Home >Database >Redis >Give you an in-depth understanding of distributed locks in Redis

Give you an in-depth understanding of distributed locks in Redis

青灯夜游forward: 2022-03-08 10:13:502053browse

Do you really understand Redis distributed locks? The following article will give you an in-depth introduction to distributed locks in Redis, and talk about how to implement locks, release locks, defects of distributed locks, etc. I hope it will be helpful to you!

What is a distributed lock

Speaking of Redis, the first function we think of is the ability to cache data.

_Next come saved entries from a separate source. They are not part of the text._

-- ==== Sys2Proof/Tests/Slice0.lean ====
section
/-! SUPPORT. The model's own tests, their expected results taken from 95_test_vectors.md and the examples of the rules, and
a named witness for the hypotheses of every obligation that has any. -/

namespace Sys2Proof.Tests

open Sys2Proof Sys2Proof.Machine

/-! ### Small states -/

/-- REF-A of 40_resolver.md R93. -/
def refA : TimingProfile := { lowOn := 14, lowOff := 32, highOn := 28, highOff := 24, reset := 2000 }

/-- REF-B of R93. -/
def refB : TimingProfile := { lowOn := 12, lowOff := 36, highOn := 24, highOff := 24, reset := 3200 }

/-- The manual profile of vectors V5 to V7. -/
def manual12345 : TimingProfile := { lowOn := 1, lowOff := 2, highOn := 3, highOff := 4, reset := 5 }

/-- The reset state with channel 0 bound to REF-A and the given host memory. -/
def boundA (m : Memory) : State := (State.reset.setSlot 0 { bound := true, profile := refA }).setMem m

/-- The source bytes of 95_test_vectors.md 2.4, at 0x1000. -/
def source : Memory := [(0x1000, 0xB0), (0x1001, 0x0F), (0x1002, 0x5A)]

/-- The reset state with a transmission of 16 bytes at 0x1000 Active on channel 7. -/
def busy : State := State.reset.setTracker 7 (.active 0x1000 16)

/-- A state with one interaction pending. -/
def pending (a : Interaction) (s : State) : State := s.setPort [{ agent := .cfg, act := a }]

/-- The next state of an outcome, if it is one. -/
def after : Host.Outcome State Fault Refusal → Option State
  | .next s => some s
  | .fault _ => none
  | .refused _ => none

/-- HA, LA: the entry words of REF-A. -/
def wordHA : Word := 0x0018801C
def wordLA : Word := 0x0020800E

/-! ### WellFormed: a set that breaks each check is refused (00_scope.md R8, R9) -/

/-- A row of one duration in nanoseconds and a reset time in microseconds. -/
def rowOf (key ns us : Nat) : TableRow := { key := key, t0hNs := ns, t0lNs := 0, t1hNs := 0, t1lNs := 0, resetUs := us }

theorem test_wellFormed_reference : Params.reference.wellFormed = true := by decide

theorem test_illFormed_noChannel : ({ Params.reference with numChannels := 0 } : Params).wellFormed = false := by decide

theorem test_illFormed_257Channels : ({ Params.reference with numChannels := 257 } : Params).wellFormed = false := by
  decide

theorem test_wellFormed_256Channels : ({ Params.reference with numChannels := 256 } : Params).wellFormed = true := by
  decide

theorem test_illFormed_clock : ({ Params.reference with srcClkHz := 0 } : Params).wellFormed = false := by decide

theorem test_illFormed_divider : ({ Params.reference with clkDiv := 0 } : Params).wellFormed = false := by decide

theorem test_illFormed_table : ({ Params.reference with table := [] } : Params).wellFormed = false := by decide

theorem test_illFormed_key : ({ Params.reference with table := [rowOf 256 0 0] } : Params).wellFormed = false := by decide
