-- ==== Sys2Proof/Syntax.lean ====
section
/-! DEFINITION. The instructions: one constructor per row of spec/opcode_table.json (27 rows), and the
four reasons of rule R68 for which a word is no instruction. -/

namespace Sys2Proof

/-- The 27 instruction forms. Operand order follows the assembler syntax of R73, destination first.
A displacement is the signed byte count of R63; `WellFormed` bounds it and the shift counts. -/
inductive Instr where
  /-- R76: no operation, with a state report. -/
  | nop
  /-- R77: push a register. -/
  | push (rn : Reg)
  /-- R78: pop into a register. -/
  | pop (rd : Reg)
  /-- R79: compare by subtraction, for the flags only. -/
  | cmp (rm rn : Reg)
  /-- R81: jump. -/
  | jmp (disp : Int)
  /-- R82: jump if Zero and not Sign. -/
  | jeq (disp : Int)
  /-- R83: jump if Sign and not Zero. -/
  | jlt (disp : Int)
  /-- R84: jump if neither Zero nor Sign. -/
  | jgt (disp : Int)
  /-- R86: copy a register. -/
  | mov (rd rm : Reg)
  /-- R87: load an 8-bit immediate. -/
  | movi (rd : Reg) (imm8 : Byte)
  /-- R88: store register `rn` at the address in `rm`. -/
  | store (rm rn : Reg)
  /-- R89: store an 8-bit immediate at the address in `rd`. -/
  | storei (rd : Reg) (imm8 : Byte)
  /-- R90: load `rd` from the address in `rm`. -/
  | load (rd rm : Reg)
  /-- R99. -/
  | add (rd rm rn : Reg)
  /-- R100. -/
  | sub (rd rm rn : Reg)
  /-- R101. -/
  | mul (rd rm rn : Reg)
  /-- R102. -/
  | and (rd rm rn : Reg)
  /-- R103. -/
  | or (rd rm rn : Reg)
  /-- R104. -/
  | not (rd rm : Reg)
  /-- R105. -/
  | xor (rd rm rn : Reg)
  /-- R107: logical shift right by 1. -/
  | shr (rd rm : Reg)
  /-- R108: logical shift right by an immediate count. -/
  | shri (rd rm : Reg) (sh3 : Nat)
  /-- R109: logical shift left by 1. -/
  | shl (rd rm : Reg)
  /-- R110: logical shift left by an immediate count. -/
  | shli (rd rm : Reg) (sh3 : Nat)
  /-- R111: rotate right by 1. -/
  | ror (rd rm : Reg)
  /-- R112: rotate left by 1. -/
  | rol (rd rm : Reg)
  /-- R113: stop. -/
  | halt
  deriving DecidableEq, Repr

/-- Why a word is illegal: the four cases of R68, in its order. -/
inductive Illegal where
  /-- R68 item 1: op = 0x0, i = 0, sel = 0 and the word is not 0x0000. -/
  | op0SelectorZero
  /-- R68 item 2: op = 0x3 with i = 1. -/
  | op3Immediate
  /-- R68 item 3: a register-register opcode with i = 1. -/
  | noImmediateForm
  /-- R68 item 4: op = 0xF and the word is not 0xFFFF. -/
  | opFReserved
  deriving DecidableEq, Repr

end Sys2Proof
end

In addition, Redis is single-process , high performance characteristics, it is also often used for distributed locks. [Related recommendations: Redis Video Tutorial]

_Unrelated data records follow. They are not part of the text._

-- ==== Sys2Proof/Machine/Dispatch.lean ====
section
/-! DEFINITION. The dispatch of an instruction to its meaning (R119). -/

namespace Sys2Proof.Machine

def exec (i : Instr) (s : State) : Host.Outcome State Fault Refusal :=
  match i with
  | .nop => Sys2Proof.Machine.execNop s
  | .push rn => Sys2Proof.Machine.execPush rn s
  | .pop rd => Sys2Proof.Machine.execPop rd s
  | .cmp rm rn => Sys2Proof.Machine.execCmp rm rn s
  | .jmp disp => Sys2Proof.Machine.execJmp disp s
  | .jeq disp => Sys2Proof.Machine.execJeq disp s
  | .jlt disp => Sys2Proof.Machine.execJlt disp s
  | .jgt disp => Sys2Proof.Machine.execJgt disp s
  | .mov rd rm => Sys2Proof.Machine.execMov rd rm s
  | .movi rd imm8 => Sys2Proof.Machine.execMovi rd imm8 s
  | .store rm rn => Sys2Proof.Machine.execStore rm rn s
  | .storei rd imm8 => Sys2Proof.Machine.execStorei rd imm8 s
  | .load rd rm => Sys2Proof.Machine.execLoad rd rm s
  | .add rd rm rn => Sys2Proof.Machine.execAdd rd rm rn s
  | .sub rd rm rn => Sys2Proof.Machine.execSub rd rm rn s
  | .mul rd rm rn => Sys2Proof.Machine.execMul rd rm rn s
  | .and rd rm rn => Sys2Proof.Machine.execAnd rd rm rn s
  | .or rd rm rn => Sys2Proof.Machine.execOr rd rm rn s
  | .not rd rm => Sys2Proof.Machine.execNot rd rm s
  | .xor rd rm rn => Sys2Proof.Machine.execXor rd rm rn s
  | .shr rd rm => Sys2Proof.Machine.execShr rd rm s
  | .shri rd rm sh3 => Sys2Proof.Machine.execShri rd rm sh3 s
  | .shl rd rm => Sys2Proof.Machine.execShl rd rm s
  | .shli rd rm sh3 => Sys2Proof.Machine.execShli rd rm sh3 s
  | .ror rd rm => Sys2Proof.Machine.execRor rd rm s
  | .rol rd rm => Sys2Proof.Machine.execRol rd rm s
  | .halt => Sys2Proof.Machine.execHalt s

end Sys2Proof.Machine
end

We all know that locks function as a synchronization tool in programs to ensure that shared resources can only be accessed by one thread at the same time. In Java We are all familiar with locks, such as synchronized and Lock, which we often use. However, Java's locks can only be guaranteed to be effective in a single machine, and there is nothing we can do in a distributed cluster environment. At this time, we need to use distributed locks.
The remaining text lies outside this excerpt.